_Task to carry out_
Among the lines below, return each one that contains the word "rowsWith".

(Saved entries)
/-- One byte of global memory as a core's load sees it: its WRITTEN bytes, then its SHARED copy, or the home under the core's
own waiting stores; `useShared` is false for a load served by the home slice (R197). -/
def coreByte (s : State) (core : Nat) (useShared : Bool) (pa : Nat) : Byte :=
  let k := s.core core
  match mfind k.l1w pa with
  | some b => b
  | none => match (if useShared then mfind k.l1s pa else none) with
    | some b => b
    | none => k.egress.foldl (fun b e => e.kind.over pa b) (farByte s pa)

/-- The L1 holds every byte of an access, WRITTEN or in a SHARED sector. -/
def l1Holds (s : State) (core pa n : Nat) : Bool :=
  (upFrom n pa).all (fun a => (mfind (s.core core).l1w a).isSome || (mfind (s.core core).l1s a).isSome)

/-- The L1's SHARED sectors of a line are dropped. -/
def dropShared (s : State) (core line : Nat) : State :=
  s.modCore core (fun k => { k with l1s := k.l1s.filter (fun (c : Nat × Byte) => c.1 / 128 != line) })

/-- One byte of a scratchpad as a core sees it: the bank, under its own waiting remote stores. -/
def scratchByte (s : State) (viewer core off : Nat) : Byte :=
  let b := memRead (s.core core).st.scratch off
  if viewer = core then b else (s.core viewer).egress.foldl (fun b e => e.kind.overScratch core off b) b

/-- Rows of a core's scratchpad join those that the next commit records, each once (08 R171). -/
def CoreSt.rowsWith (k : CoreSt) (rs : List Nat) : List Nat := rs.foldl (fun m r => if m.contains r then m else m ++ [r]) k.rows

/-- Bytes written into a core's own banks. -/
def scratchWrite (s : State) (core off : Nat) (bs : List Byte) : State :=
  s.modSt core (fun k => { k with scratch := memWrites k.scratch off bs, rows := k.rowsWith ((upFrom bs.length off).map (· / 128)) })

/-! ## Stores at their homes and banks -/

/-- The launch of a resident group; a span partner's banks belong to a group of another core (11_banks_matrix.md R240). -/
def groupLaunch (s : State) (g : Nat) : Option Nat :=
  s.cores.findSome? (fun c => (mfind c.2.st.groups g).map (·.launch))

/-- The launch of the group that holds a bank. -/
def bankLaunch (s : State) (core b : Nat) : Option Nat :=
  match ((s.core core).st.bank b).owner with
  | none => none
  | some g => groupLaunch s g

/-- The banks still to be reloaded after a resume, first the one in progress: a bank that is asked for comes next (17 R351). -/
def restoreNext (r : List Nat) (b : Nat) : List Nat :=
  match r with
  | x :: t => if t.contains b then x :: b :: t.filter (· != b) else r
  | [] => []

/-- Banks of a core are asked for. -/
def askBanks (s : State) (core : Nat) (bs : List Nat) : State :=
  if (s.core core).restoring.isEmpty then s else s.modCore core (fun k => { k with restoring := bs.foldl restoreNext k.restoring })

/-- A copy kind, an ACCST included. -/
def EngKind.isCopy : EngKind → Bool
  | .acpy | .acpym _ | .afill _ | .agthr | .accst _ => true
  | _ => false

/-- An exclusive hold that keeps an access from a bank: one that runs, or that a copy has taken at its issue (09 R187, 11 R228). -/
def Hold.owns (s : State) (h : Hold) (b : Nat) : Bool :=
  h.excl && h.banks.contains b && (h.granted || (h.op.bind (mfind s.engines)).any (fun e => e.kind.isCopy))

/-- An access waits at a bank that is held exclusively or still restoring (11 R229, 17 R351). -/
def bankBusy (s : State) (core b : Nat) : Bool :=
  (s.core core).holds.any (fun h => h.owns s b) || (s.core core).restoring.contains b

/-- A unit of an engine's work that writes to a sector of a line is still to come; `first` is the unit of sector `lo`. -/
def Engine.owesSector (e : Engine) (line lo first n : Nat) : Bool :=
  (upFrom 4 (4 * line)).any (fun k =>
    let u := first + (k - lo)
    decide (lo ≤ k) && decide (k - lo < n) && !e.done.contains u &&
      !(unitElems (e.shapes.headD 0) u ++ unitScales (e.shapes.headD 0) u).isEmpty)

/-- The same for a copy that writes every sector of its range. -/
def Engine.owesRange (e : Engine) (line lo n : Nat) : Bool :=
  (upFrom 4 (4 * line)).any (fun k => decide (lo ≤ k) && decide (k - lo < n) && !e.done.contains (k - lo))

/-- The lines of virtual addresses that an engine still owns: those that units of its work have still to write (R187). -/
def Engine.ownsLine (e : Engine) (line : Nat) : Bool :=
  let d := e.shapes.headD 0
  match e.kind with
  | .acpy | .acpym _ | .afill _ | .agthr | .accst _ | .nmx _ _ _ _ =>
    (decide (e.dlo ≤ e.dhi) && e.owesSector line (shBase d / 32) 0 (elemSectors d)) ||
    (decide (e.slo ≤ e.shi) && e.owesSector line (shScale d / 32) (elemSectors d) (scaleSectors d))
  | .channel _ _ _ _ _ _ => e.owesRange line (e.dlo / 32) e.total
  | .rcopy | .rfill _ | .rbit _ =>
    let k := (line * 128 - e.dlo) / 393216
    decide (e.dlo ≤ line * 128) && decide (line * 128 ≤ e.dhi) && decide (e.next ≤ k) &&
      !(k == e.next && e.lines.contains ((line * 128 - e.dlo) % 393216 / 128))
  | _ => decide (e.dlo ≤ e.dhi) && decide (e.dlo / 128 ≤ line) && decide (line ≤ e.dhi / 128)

_Written answer_
def CoreSt.rowsWith (k : CoreSt) (rs : List Nat) : List Nat := rs.foldl (fun m r => if m.contains r then m else m ++ [r]) k.rows
  s.modSt core (fun k => { k with scratch := memWrites k.scratch off bs, rows := k.rowsWith ((upFrom bs.length off).map (· / 128)) })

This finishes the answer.